Cinco y media de una tarde de otoño. Día despejado y buena temperatura. En la plaza de Algorta hay cientos de personas. Hay bares, comercios, farmacias, una salida de metro, etc... Todo el mundo va tranquilamente de un lado para otro haciendo recados; muchos toman algo en las terrazas; hay adolescentes que vienen de clase y multitud de niños que juegan en los columpios. Es un "pueblo" tranquilo, en paz. O lo parece.
No llegan a doce. Vestidos con chándal o pantalones de monte. Zapatillas de deporte y botas de trekking. Sudaderas con capucha y caras tapadas. Empiezan llenando las cristaleras de la boca del metro con sprais. Rojos y negros. Repiten las mismas pintadas, sobre todo una: "GORA ETA". Algunos de ellos, a unos metros, vigilan que no se acerque la policía. Estos ni siquiera se tapan la cara. Uno de ellos es conocido en la zona. Parece que la da igual que le reconozcan.

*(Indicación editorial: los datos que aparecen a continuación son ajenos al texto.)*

-- ==== Sys2Proof/Machine/Flags.lean ====
section
/-! DEFINITION. Every flag computation (41_data_processing.md R130 to R137) and the condition test (44_branch.md R236). -/

namespace Sys2Proof.Machine

/-- `Neg(x) = bit31(x)` (R130). -/
def isNeg (x : Word) : Bool := x.getLsbD 31

/-- `Pos(x) = !bit31(x)` (R130). -/
def isPos (x : Word) : Bool := !isNeg x

/-- R131. -/
def addCarry (a b c : Word) : Bool := (isNeg a && isNeg b) || (isNeg a && isPos c) || (isNeg b && isPos c)

/-- R132. -/
def addOverflow (a b c : Word) : Bool := (isNeg a && isNeg b && isPos c) || (isPos a && isPos b && isNeg c)

/-- R133: C = 1 means no borrow. -/
def subCarry (a b c : Word) : Bool := (isNeg a && isPos b) || (isNeg a && isPos c) || (isPos b && isPos c)

/-- R134. -/
def subOverflow (a b c : Word) : Bool := (isNeg a && isPos b && isPos c) || (isPos a && isNeg b && isNeg c)

/-- `SetNZ(r)` (R137): C and V are kept. -/
def setNZ (f : Flags) (r : Word) : Flags := { f with n := r.getLsbD 31, z := r == 0 }

/-- A carry or borrow bit as a 32-bit value. -/
def carryIn (c : Bool) : Word := if c then 1 else 0

/-- `AddS(a, b, cin)` (R137): the sum and all four flags. -/
def addS (a b : Word) (cin : Bool) : Word × Flags :=
  let c := a + b + carryIn cin
  (c, ⟨c.getLsbD 31, c == 0, addCarry a b c, addOverflow a b c⟩)

/-- `SubS(a, b, cin)` (R137): the difference `a - b - (1 - cin)` and all four flags. -/
def subS (a b : Word) (cin : Bool) : Word × Flags :=
  let c := a - b - carryIn (!cin)
  (c, ⟨c.getLsbD 31, c == 0, subCarry a b c, subOverflow a b c⟩)

/-- The fourteen conditions (R236). -/
inductive Cond where
  | eq | ne | cs | cc | mi | pl | vs | vc | hi | ls | ge | lt | gt | le
  deriving DecidableEq, Repr

/-- `Cond(c)` (R236). -/
def condHolds (c : Cond) (f : Flags) : Bool :=
  match c with
  | .eq => f.z
  | .ne => !f.z
  | .cs => f.c
  | .cc => !f.c
  | .mi => f.n
  | .pl => !f.n
  | .vs => f.v
  | .vc => !f.v
  | .hi => f.c && !f.z
  | .ls => !f.c || f.z
  | .ge => f.n == f.v
  | .lt => f.n != f.v
  | .gt => !f.z && f.n == f.v
  | .le => f.z || f.n != f.v

end Sys2Proof.Machine
end

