/-- R148, R159, R161, R162, R168: no register is written; R15 reads X + 4 in the hi form. -/
def Obligations.ComparisonsWriteFlagsOnly : Prop :=
  (∀ (rd : LowReg) (imm8 : BitVec 8),
    EncodedAs (0b001#3 ++ 0b01#2 ++ rd ++ imm8) (.cmpImm8 rd imm8) ∧
    ∀ s : State, ∃ t, exec (.cmpImm8 rd imm8) s = .next t ∧
      Compared (differenceFlags (s.reg (low rd)) (BitVec.ofNat 32 imm8.toNat) true) s t) ∧
  (∀ rs rd : LowReg,
    EncodedAs (0b010000#6 ++ 0b1000#4 ++ rs ++ rd) (.tst rs rd) ∧
    EncodedAs (0b010000#6 ++ 0b1010#4 ++ rs ++ rd) (.cmpReg rs rd) ∧
    EncodedAs (0b010000#6 ++ 0b1011#4 ++ rs ++ rd) (.cmn rs rd) ∧
    ∀ s : State,
      let a := s.reg (low rd)
      let b := s.reg (low rs)
      (∃ t, exec (.tst rs rd) s = .next t ∧ Compared (resultFlags (a &&& b) s.flags.c s.flags.v) s t) ∧
      (∃ t, exec (.cmpReg rs rd) s = .next t ∧ Compared (differenceFlags a b true) s t) ∧
      (∃ t, exec (.cmn rs rd) s = .next t ∧ Compared (sumFlags a b false) s t)) ∧
  (∀ m d : Reg,
    EncodedAs (0b010001#6 ++ 0b01#2 ++ d.extractLsb' 3 1 ++ m ++ d.extractLsb' 0 3) (.cmpHi m d) ∧
    ∀ s : State, ∃ t, exec (.cmpHi m d) s = .next t ∧ Compared (differenceFlags (s.reg d) (s.reg m) true) s t)

/-- R147, R151, R152, R163 to R166: N and Z from the result, C and V kept; MUL keeps the low 32 bits of the product. -/
def Obligations.LogicalMoveAndMultiply : Prop :=
  (∀ (rd : LowReg) (imm8 : BitVec 8),
    EncodedAs (0b001#3 ++ 0b00#2 ++ rd ++ imm8) (.movImm8 rd imm8) ∧
    ∀ s : State, ∃ t, exec (.movImm8 rd imm8) s = .next t ∧
      Wrote (low rd) (BitVec.ofNat 32 imm8.toNat) ⟨false, decide (imm8 = 0), s.flags.c, s.flags.v⟩ s t) ∧
  (∀ rs rd : LowReg,
    EncodedAs (0b010000#6 ++ 0b0000#4 ++ rs ++ rd) (.and rs rd) ∧
    EncodedAs (0b010000#6 ++ 0b0001#4 ++ rs ++ rd) (.eor rs rd) ∧
    EncodedAs (0b010000#6 ++ 0b1100#4 ++ rs ++ rd) (.orr rs rd) ∧
    EncodedAs (0b010000#6 ++ 0b1101#4 ++ rs ++ rd) (.mul rs rd) ∧
    EncodedAs (0b010000#6 ++ 0b1110#4 ++ rs ++ rd) (.bic rs rd) ∧
    EncodedAs (0b010000#6 ++ 0b1111#4 ++ rs ++ rd) (.mvn rs rd) ∧
    ∀ s : State,
      let a := s.reg (low rd)
      let b := s.reg (low rs)
      let product := BitVec.ofNat 32 (a.toNat * b.toNat)
      let kept := fun r : Word => resultFlags r s.flags.c s.flags.v
      (∃ t, exec (.and rs rd) s = .next t ∧ Wrote (low rd) (a &&& b) (kept (a &&& b)) s t) ∧
      (∃ t, exec (.eor rs rd) s = .next t ∧ Wrote (low rd) (a ^^^ b) (kept (a ^^^ b)) s t) ∧
      (∃ t, exec (.orr rs rd) s = .next t ∧ Wrote (low rd) (a ||| b) (kept (a ||| b)) s t) ∧
      (∃ t, exec (.mul rs rd) s = .next t ∧ Wrote (low rd) product (kept product) s t) ∧
      (∃ t, exec (.bic rs rd) s = .next t ∧ Wrote (low rd) (a &&& ~~~b) (kept (a &&& ~~~b)) s t) ∧
      (∃ t, exec (.mvn rs rd) s = .next t ∧ Wrote (low rd) (~~~b) (kept (~~~b)) s t))

/-- R167, R169: no flag; a destination R15 is a branch, any other register holds the result. -/
def Obligations.HiRegisterAddAndMove : Prop :=
  ∀ m d : Reg,
    EncodedAs (0b010001#6 ++ 0b00#2 ++ d.extractLsb' 3 1 ++ m ++ d.extractLsb' 0 3) (.addHi m d) ∧
    EncodedAs (0b010001#6 ++ 0b10#2 ++ d.extractLsb' 3 1 ++ m ++ d.extractLsb' 0 3) (.movHi m d) ∧
    ∀ s : State,
      (d ≠ 15 →
        (∃ t, exec (.addHi m d) s = .next t ∧ t.reg d = s.reg d + s.reg m ∧ OnlyRegs [d] s t) ∧
        (∃ t, exec (.movHi m d) s = .next t ∧ t.reg d = s.reg m ∧ OnlyRegs [d] s t)) ∧
      (d = 15 →
        exec (.addHi m d) s = .next (branchTo (s.reg PC + s.reg m) s) ∧
        exec (.movHi m d) s = .next (branchTo (s.reg m) s))

/-! ## Branches -/

/-- R231, R232: a target with bit 0 = 1 is branched to, and BLX links to X + 2 with bit 0 set after reading the target; a target with bit 0 = 0
is IllegalStateTransition before any write, which is always so for R15. -/
def Obligations.BranchAndExchange : Prop :=
  ∀ (m : Reg) (sbz : BitVec 3),
    EncodedAs (0b010001#6 ++ 0b11#2 ++ 0#1 ++ m ++ sbz) (.bx m sbz) ∧
    EncodedAs (0b010001#6 ++ 0b11#2 ++ 1#1 ++ m ++ sbz) (.blx m sbz) ∧
    ∀ s : State,
      ((s.reg m).toNat % 2 = 1 →
        exec (.bx m sbz) s = .next (branchTo (s.reg m) s) ∧
        exec (.blx m sbz) s = .next (branchTo (s.reg m) (s.setReg LR (s.fetchPtr ||| 1)))) ∧
      ((s.reg m).toNat % 2 = 0 →
        exec (.bx m sbz) s = .next (haltedAt (.illegalStateTransition (s.reg m)) s) ∧
        exec (.blx m sbz) s = .next (haltedAt (.illegalStateTransition (s.reg m)) s)) ∧
      (s.Inv → (s.reg PC).toNat % 2 = 0)

/-- R236, R237, R264: each condition with its 4-bit value and its test; taken to X + 4 plus twice the signed field, not taken to X + 2; 1110 is
UnsupportedSubOperation with the halfword and 1111 is SVC. -/
def Obligations.ConditionalBranches : Prop :=
  ∀ imm8 : BitVec 8,
    let target := fun s : State => s.reg PC + BitVec.ofInt 32 (2 * imm8.toInt)
    let branches := fun (i : Instr) (cond : BitVec 4) (holds : Flags → Prop) =>
      EncodedAs (0b1101#4 ++ cond ++ imm8) i ∧
      ∀ s : State, (holds s.flags → exec i s = .next (branchTo (target s) s)) ∧ (¬holds s.flags → exec i s = .next s)
    branches (.beq imm8) 0b0000 (fun f => f.z = true) ∧
    branches (.bne imm8) 0b0001 (fun f => f.z = false) ∧
    branches (.bcs imm8) 0b0010 (fun f => f.c = true) ∧
    branches (.bcc imm8) 0b0011 (fun f => f.c = false) ∧
    branches (.bmi imm8) 0b0100 (fun f => f.n = true) ∧
    branches (.bpl imm8) 0b0101 (fun f => f.n = false) ∧
    branches (.bvs imm8) 0b0110 (fun f => f.v = true) ∧
    branches (.bvc imm8) 0b0111 (fun f => f.v = false) ∧
    branches (.bhi imm8) 0b1000 (fun f => f.c = true ∧ f.z = false) ∧
    branches (.bls imm8) 0b1001 (fun f => f.c = false ∨ f.z = true) ∧
    branches (.bge imm8) 0b1010 (fun f => f.n = f.v) ∧
    branches (.blt imm8) 0b1011 (fun f => f.n ≠ f.v) ∧
    branches (.bgt imm8) 0b1100 (fun f => f.z = false ∧ f.n = f.v) ∧
    branches (.ble imm8) 0b1101 (fun f => f.z = true ∨ f.n ≠ f.v) ∧
    EncodedAs (0b1101#4 ++ 0b1110#4 ++ imm8) (.bUndefined imm8) ∧
    (∀ s : State, exec (.bUndefined imm8) s = .next (haltedAt (.unsupportedSubOperation (.encoding (0b11011110#8 ++ imm8))) s)) ∧
    EncodedAs (0b1101#4 ++ 0b1111#4 ++ imm8) (.svc imm8)
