/-- A conditional branch whose condition holds is taken (R237). -/
theorem exec_of_condition (h : i.condition s.flags = some true) : ∃ target, exec i s = .next (branchTo target s) := by
  cases i with
  | beq | bne | bcs | bcc | bmi | bpl | bvs | bvc | bhi | bls | bge | blt | bgt | ble =>
    exact ⟨_, branchIf_taken (by simpa [Instr.condition, condHolds] using h)⟩
  | _ => cases h

/-- An instruction that may transfer control halts the run, for an even target or a misaligned SP, or ends in BranchTo (R46). -/
theorem transfer_cases (h : exec i s = .next t) (ht : i.mayTransfer s.flags = true) :
    (∃ cause, t = haltedAt cause s) ∨ ∃ target u, t = branchTo target u := by
  cases i with
  | b | bl => cases h; exact .inr ⟨_, _, rfl⟩
  | bx | blx =>
    simp only [exec, execBx, execBlx] at h
    split at h
    · cases h; exact .inr ⟨_, _, rfl⟩
    · cases h; exact .inl ⟨_, rfl⟩
  | pop pc rlist =>
    have hpc : pc = true := ht
    simp only [exec, execPop, hpc] at h
    split at h
    · cases h; exact .inl ⟨_, rfl⟩
    · cases h; exact .inr ⟨_, _, rfl⟩
  | addHi m d | movHi m d =>
    have hd : d = PC := eq_of_beq ht
    subst hd
    cases h
    exact .inr ⟨_, s, writeHi_pc _ s⟩
  | _ =>
    obtain ⟨target, htaken⟩ := exec_of_condition (eq_of_beq ht)
    rw [htaken] at h
    cases h
    exact .inr ⟨target, s, rfl⟩

/-- Settles O46: an effect outside the list leaves the fetch unit alone; one on the list branches unless it halts. -/
theorem onlyListedInstructionsTransferControl : Obligations.OnlyListedInstructionsTransferControl := by
  unfold Obligations.OnlyListedInstructionsTransferControl
  refine fun i s t h => ⟨(exec_effect h).continues, fun ht _ hnot => ?_⟩
  rcases transfer_cases h ht with ⟨_, rfl⟩ | hbranch
  · exact absurd rfl (hnot _)
  · exact hbranch

end Sys2Proof.Machine
end

section
/-! SUPPORT. The MMU and the registry (20_memory.md): the router in terms of the bounds, each kind of access as an equation of the state, and
registration as a search. -/

namespace Sys2Proof.Machine

/-! ## The router -/

theorem inPeripheral_iff (p : Peripheral) (a : Word) : inPeripheral p a = true ↔ p.start.toNat ≤ a.toNat ∧ a.toNat < p.stop.toNat := by
  simp [inPeripheral, BitVec.le_def, BitVec.lt_def]

/-- The element a search stops at, and those before it, which it passes over. -/
theorem find_eq_some_iff_first {α : Type} {p : α → Bool} {l : List α} {x : α} :
    l.find? p = some x ↔ ∃ before after, l = before ++ x :: after ∧ p x = true ∧ ∀ y ∈ before, ¬p y = true := by
  simp only [List.find?_eq_some_iff_append, Bool.not_eq_true', Bool.not_eq_true]
  exact ⟨fun ⟨hx, before, after, hl, hy⟩ => ⟨before, after, hl, hx, hy⟩, fun ⟨before, after, hl, hx, hy⟩ => ⟨hx, before, after, hl, hy⟩⟩

/-- Where an address can route (R62): the arrays in order, then what the scan of the registry finds. -/
theorem route_cases (pf : Platform) (a : Word) :
    ((pf.codeBegin ≤ a ∧ a ≤ pf.codeEnd) ∧ route pf a = .code) ∨
    (¬(pf.codeBegin ≤ a ∧ a ≤ pf.codeEnd) ∧ (pf.sramBegin ≤ a ∧ a ≤ pf.sramEnd) ∧ route pf a = .sram) ∨
    (¬(pf.codeBegin ≤ a ∧ a ≤ pf.codeEnd) ∧ ¬(pf.sramBegin ≤ a ∧ a ≤ pf.sramEnd) ∧
      ((∃ p, pf.peripherals.find? (inPeripheral · a) = some p ∧ route pf a = .peripheral p) ∨
       (pf.peripherals.find? (inPeripheral · a) = none ∧ route pf a = .unmapped))) := by
  unfold route
  split
  · next hcode => exact .inl ⟨hcode, rfl⟩
  · next hcode =>
    split
    · next hsram => exact .inr (.inl ⟨hcode, hsram, rfl⟩)
    · next hsram =>
      refine .inr (.inr ⟨hcode, hsram, ?_⟩)
      cases pf.peripherals.find? (inPeripheral · a) with
      | some p => exact .inl ⟨p, rfl, rfl⟩
      | none => exact .inr ⟨rfl, rfl⟩

section routes
variable {pf : Platform} {a : Word}

theorem route_eq_code_iff : route pf a = .code ↔ pf.codeBegin ≤ a ∧ a ≤ pf.codeEnd := by
  rcases route_cases pf a with ⟨hcode, hr⟩ | ⟨hcode, _, hr⟩ | ⟨hcode, _, ⟨_, _, hr⟩ | ⟨_, hr⟩⟩ <;> simp [hr, hcode]

theorem route_eq_sram_iff :
    route pf a = .sram ↔ ¬(pf.codeBegin ≤ a ∧ a ≤ pf.codeEnd) ∧ (pf.sramBegin ≤ a ∧ a ≤ pf.sramEnd) := by
  rcases route_cases pf a with ⟨hcode, hr⟩ | ⟨hcode, hsram, hr⟩ | ⟨hcode, hsram, ⟨_, _, hr⟩ | ⟨_, hr⟩⟩
  · simp [hr, hcode]
  all_goals simp [hr, hcode, hsram]

theorem route_eq_peripheral_iff {p : Peripheral} :
    route pf a = .peripheral p ↔ ¬(pf.codeBegin ≤ a ∧ a ≤ pf.codeEnd) ∧ ¬(pf.sramBegin ≤ a ∧ a ≤ pf.sramEnd) ∧
      pf.peripherals.find? (inPeripheral · a) = some p := by
  rcases route_cases pf a with ⟨hcode, hr⟩ | ⟨_, hsram, hr⟩ | ⟨hcode, hsram, ⟨_, hfind, hr⟩ | ⟨hfind, hr⟩⟩
  · simp [hr, hcode]
  · simp [hr, hsram]
  all_goals simp [hr, hcode, hsram, hfind]

theorem route_eq_unmapped_iff :
    route pf a = .unmapped ↔ ¬(pf.codeBegin ≤ a ∧ a ≤ pf.codeEnd) ∧ ¬(pf.sramBegin ≤ a ∧ a ≤ pf.sramEnd) ∧
      pf.peripherals.find? (inPeripheral · a) = none := by
  rcases route_cases pf a with ⟨hcode, hr⟩ | ⟨_, hsram, hr⟩ | ⟨hcode, hsram, ⟨_, hfind, hr⟩ | ⟨hfind, hr⟩⟩
  · simp [hr, hcode]
  · simp [hr, hsram]
  all_goals simp only [hr, hcode, hsram, hfind, reduceCtorEq, not_false_eq_true, true_and]

end routes

/-- Settles O51: one equivalence per target; the registry's scan stops at the first entry that contains the address. -/
theorem addressesRouteInOrder : Obligations.AddressesRouteInOrder := by
  unfold Obligations.AddressesRouteInOrder
  refine fun pf a => ⟨route_eq_code_iff, route_eq_sram_iff, fun p => ?peripheral, ?unmapped⟩
  case peripheral => simp only [route_eq_peripheral_iff, find_eq_some_iff_first, inPeripheral_iff]; rfl
  case unmapped => simp only [route_eq_unmapped_iff, List.find?_eq_none, inPeripheral_iff]; rfl

/-! ## Contained accesses -/

theorem toNat_offset {n k : Nat} (hn : n ≤ 2 ^ 32) (hk : k < n) (a : Word) : (a + BitVec.ofNat 32 k - a).toNat = k := by
  rw [BitVec.add_comm, BitVec.add_sub_cancel, BitVec.toNat_ofNat, Nat.mod_eq_of_lt (by omega)]

/-- The bytes of an access by their offsets. -/
theorem inBytes_iff_offset {a b : Word} {n : Nat} (hn : n ≤ 2 ^ 32) : InBytes a n b ↔ ∃ k < n, b = a + BitVec.ofNat 32 k := by
  constructor
  · exact fun h => ⟨(b - a).toNat, h, by rw [BitVec.ofNat_toNat, BitVec.setWidth_eq, BitVec.add_comm, BitVec.sub_add_cancel]⟩
  · rintro ⟨k, hk, rfl⟩
    rw [InBytes, toNat_offset hn hk]
    exact hk

/-- R67: an access is contained when its bytes route as the first. -/
theorem contained_iff {pf : Platform} {a : Word} {w : Width} :
    contained pf a w = true ↔ ∀ k < w.bytes, route pf (a + BitVec.ofNat 32 k) = route pf a := by
  have hmem : ∀ b, b ∈ accessAddrs w.bytes a ↔ ∃ k < w.bytes, b = a + BitVec.ofNat 32 k := fun b => by
    rw [mem_accessAddrs (width_bytes_le w), inBytes_iff_offset (width_bytes_le w)]
  simp only [contained, List.all_eq_true, beq_iff_eq, hmem]
  exact ⟨fun h k hk => h _ ⟨k, hk, rfl⟩, fun h b ⟨k, hk, hb⟩ => hb ▸ h k hk⟩

section contained
variable {s : State} {a : Word} {w : Width} (hc : contained s.platform a w = true)
include hc

theorem State.write_storage (ha : isStorage s.platform a = true) (v : Word) :
    s.write a w v = { s with mem := storeValue s.mem w.bytes a v } := by
  unfold State.write busWrite writeContained
  rw [if_pos hc]
  rcases (isStorage_iff _ _).1 ha with h | h <;> simp [h]

theorem State.write_unmapped (ha : route s.platform a = .unmapped) (v : Word) : s.write a w v = s := by
  simp [State.write, busWrite, writeContained, hc, ha]

theorem State.read_peripheral {p : Peripheral} (ha : route s.platform a = .peripheral p) :
    s.read a w = ((Config.peripheralRead p (historyOf p s.peripheralLog) w a).setWidth 32,
      { s with peripheralLog := ⟨p, w, a, .read⟩ :: s.peripheralLog }) := by
  simp [State.read, busRead, readContained, hc, ha]

theorem State.write_peripheral {p : Peripheral} (ha : route s.platform a = .peripheral p) (v : Word) :
    s.write a w v = { s with peripheralLog := ⟨p, w, a, .write (lowBytes w v)⟩ :: s.peripheralLog } := by
  simp [State.write, busWrite, writeContained, hc, ha]

end contained

/-! ## The arrays -/

theorem byteOf_eq_extractLsb' (v : Word) (k : Nat) : byteOf v k = v.extractLsb' (8 * k) 8 := rfl

/-- Settles O52: the value read is the number of its bytes, and a write is the byte store's. -/
theorem arrayAccessesAreLittleEndian : Obligations.ArrayAccessesAreLittleEndian := by
  unfold Obligations.ArrayAccessesAreLittleEndian
  intro s a w hc hroute
  have ha : isStorage s.platform a = true := (isStorage_iff _ _).2 hroute
  have hn : w.bytes ≤ 4 := by cases w <;> decide
  refine ⟨?read, fun hm v => ⟨fun k hk => ?stored, ?frame, ?log⟩⟩
  case read => rw [State.read_storage hc ha, State.storedValue_eq s hn]
  case stored =>
    have hk' : isStorage s.platform (a + BitVec.ofNat 32 k) = true := by
      rw [isStorage_iff, contained_iff.1 hc k hk]
      exact hroute
    rw [State.byteAt_write hm, toNat_offset (width_bytes_le w) hk, if_pos ⟨hk, hk'⟩, byteOf_eq_extractLsb']
  case frame => exact fun _ hb => State.byteAt_write_of_outside hm v hb
  case log => rw [State.write_storage hc ha]

/-- Settles O55: such a read stays inside the arrays too, and reads back its part of the word. -/
theorem narrowReadsSeeTheBytesOfAWideWrite : Obligations.NarrowReadsSeeTheBytesOfAWideWrite := by
  unfold Obligations.NarrowReadsSeeTheBytesOfAWideWrite
  intro s a v w k hm hst hk
  have hpart : InStorage (s.write a .word v).platform (a + BitVec.ofNat 32 k) w.bytes := fun b hb => hst b (by
    unfold InBytes at *
    bv_omega)
  have hpow : ∀ n, 2 ^ (8 * n) = 256 ^ n := fun n => Nat.pow_mul 2 8 n
  rw [State.read_inStorage hpart, State.storedValue_eq _ (by omega), State.littleEndian_write (w := .word) hm hst v hk, hpow, hpow]

/-! ## Unmapped and straddling accesses -/

/-- A single-byte access, from which the straddling ones are made. -/
theorem State.read_byte (s : State) (a : Word) :
    s.read a .byte = ((readContained s.platform s.mem s.peripheralLog a .byte).1,
      { s with peripheralLog := (readContained s.platform s.mem s.peripheralLog a .byte).2 }) := by
  simp [State.read, busRead]

theorem State.write_byte (s : State) (a v : Word) :
    s.write a .byte v = { s with
      mem := (writeContained s.platform s.mem s.peripheralLog a .byte v).1
      peripheralLog := (writeContained s.platform s.mem s.peripheralLog a .byte v).2 } := by
  simp [State.write, busWrite]

/-- `n` single-byte reads of a state in ascending order, assembled little-endian (R67). -/
def State.readEach (s : State) : Nat → Word → Word × State
  | 0, _ => (0, s)
  | n + 1, a =>
    let first := s.read a .byte
    let later := first.2.readEach n (a + 1)
    (first.1 ||| (later.1 <<< 8), later.2)

/-- `n` single-byte writes of a state in ascending order, the least significant byte first (R67). -/
def State.writeEach (s : State) : Nat → Word → Word → State
  | 0, _, _ => s
  | n + 1, a, v => (s.write a .byte v).writeEach n (a + 1) (v >>> 8)

theorem State.readEach_eq (s : State) (n : Nat) (a : Word) :
    s.readEach n a = ((readBytes s.platform s.mem n s.peripheralLog a).1,
      { s with peripheralLog := (readBytes s.platform s.mem n s.peripheralLog a).2 }) := by
  induction n generalizing s a with
  | zero => rfl
  | succ n ih => simp only [State.readEach, State.read_byte, ih, readBytes]

theorem State.writeEach_eq (s : State) (n : Nat) (a v : Word) :
    s.writeEach n a v = { s with
      mem := (writeBytes s.platform n s.mem s.peripheralLog a v).1
      peripheralLog := (writeBytes s.platform n s.mem s.peripheralLog a v).2 } := by
  induction n generalizing s a v with
  | zero => rfl
  | succ n ih => simp only [State.writeEach, State.write_byte, ih, writeBytes]

section straddling
variable {s : State} {a : Word} {w : Width} (hc : contained s.platform a w = false)
include hc

theorem State.read_straddling : s.read a w = s.readEach w.bytes a := by
  simp [State.readEach_eq, State.read, busRead, hc]

theorem State.write_straddling (v : Word) : s.write a w v = s.writeEach w.bytes a v := by
  simp [State.writeEach_eq, State.write, busWrite, hc]

end straddling

theorem assemble_half (b0 b1 : Word) : b0 ||| (b1 ||| (0 : Word) <<< (8 : Nat)) <<< (8 : Nat) = b0 ||| b1 <<< 8 := by simp

theorem assemble_word (b0 b1 b2 b3 : Word) :
    b0 ||| (b1 ||| (b2 ||| (b3 ||| (0 : Word) <<< (8 : Nat)) <<< 8) <<< 8) <<< 8 = b0 ||| b1 <<< 8 ||| b2 <<< 16 ||| b3 <<< 24 := by
  simp [BitVec.shiftLeft_or_distrib, ← BitVec.shiftLeft_add, BitVec.or_assoc]

/-- Settles O53: the straddling accesses are the single-byte ones unrolled, the addresses and the parts of the value summed up. -/
theorem unmappedAndStraddlingAccesses : Obligations.UnmappedAndStraddlingAccesses := by
  unfold Obligations.UnmappedAndStraddlingAccesses
  refine ⟨fun s a w => contained_iff, fun s a v w hc ha => ⟨State.read_unmapped hc ha, State.write_unmapped hc ha v⟩, ?half, ?word⟩
  case half =>
    intro s a v hc
    refine ⟨?_, State.write_straddling hc v⟩
    simp only [State.read_straddling hc, Width.bytes, State.readEach, assemble_half]
  case word =>
    intro s a v hc
    have ha2 : a + 1 + 1 = a + 2 := BitVec.add_assoc ..
    have ha3 : a + 2 + 1 = a + 3 := BitVec.add_assoc ..
    have hv2 : v >>> 8 >>> 8 = v >>> 16 := (BitVec.shiftRight_add ..).symm
    have hv3 : v >>> 16 >>> 8 = v >>> 24 := (BitVec.shiftRight_add ..).symm
    constructor
    · simp only [State.read_straddling hc, Width.bytes, State.readEach, assemble_word, ha2, ha3]
    · simp only [State.write_straddling hc, Width.bytes, State.writeEach, ha2, ha3, hv2, hv3]

/-! ## Peripherals -/

theorem lowBytes_eq (w : Width) (v : Word) : lowBytes w v = BitVec.ofNat 32 (v.toNat % 2 ^ (8 * w.bytes)) := by
  have hlt : v.toNat % 2 ^ (8 * w.bytes) < 2 ^ 32 := Nat.lt_of_le_of_lt (Nat.mod_le _ _) v.isLt
  apply BitVec.eq_of_toNat_eq
  rw [BitVec.toNat_ofNat, Nat.mod_eq_of_lt hlt]
  cases w with
  | byte | half =>
    simp only [lowBytes, BitVec.toNat_setWidth]
    exact Nat.mod_eq_of_lt hlt
  | word => exact (Nat.mod_eq_of_lt v.isLt).symm

/-- A value as wide as the access keeps that width in a word. -/
theorem toNat_setWidth_lt (w : Width) (x : BitVec (8 * w.bytes)) : (x.setWidth 32).toNat < 2 ^ (8 * w.bytes) := by
  rw [BitVec.toNat_setWidth]
  exact Nat.lt_of_le_of_lt (Nat.mod_le _ _) x.isLt

/-- Settles O54: the two equations of an access that reaches a peripheral. -/
theorem peripheralAccessesDrawAndRecord : Obligations.PeripheralAccessesDrawAndRecord := by
  unfold Obligations.PeripheralAccessesDrawAndRecord
  intro s a v w p hc ha
  rw [State.read_peripheral hc ha, State.write_peripheral hc ha, lowBytes_eq]
  exact ⟨rfl, toNat_setWidth_lt w _, rfl, rfl, rfl⟩

/-! ## Registration -/

theorem conflicts_iff (new existing : Peripheral) : conflicts new existing = true ↔
    (existing.start.toNat ≤ new.start.toNat ∧ new.start.toNat < existing.stop.toNat) ∨
      (new.start.toNat ≤ existing.start.toNat ∧ existing.start.toNat < new.stop.toNat) := by
  simp [conflicts, BitVec.le_def, BitVec.lt_def]

theorem register_eq_error_iff {p e : Peripheral} {registry : List Peripheral} :
    register p registry = .error ⟨p, e⟩ ↔ registry.find? (conflicts p) = some e := by
  unfold register
  cases registry.find? (conflicts p) <;> simp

Pintan rápido y se desplazan. Se dividen en dos grupos. Van pintando todas las fachadas con espacio suficiente, las cristaleras de los escaparates, contenedores, todo lo que puede servir de superficie suficientemente amplia para sus "autógrafos". Mientras, la gente se les queda mirando, petrificada. Y lo niños. Y los jóvenes. Una niña de 6 o 7 años se acerca a una pintada y la toca. Se le queda el dedo rojo, la pintura aún está fresca. El dueño o empleado de un comercio sale corriendo tras ellos. Ya se van, tienen un itinerario marcado y hay que completarlo rápido, antes de que aparezca la policía.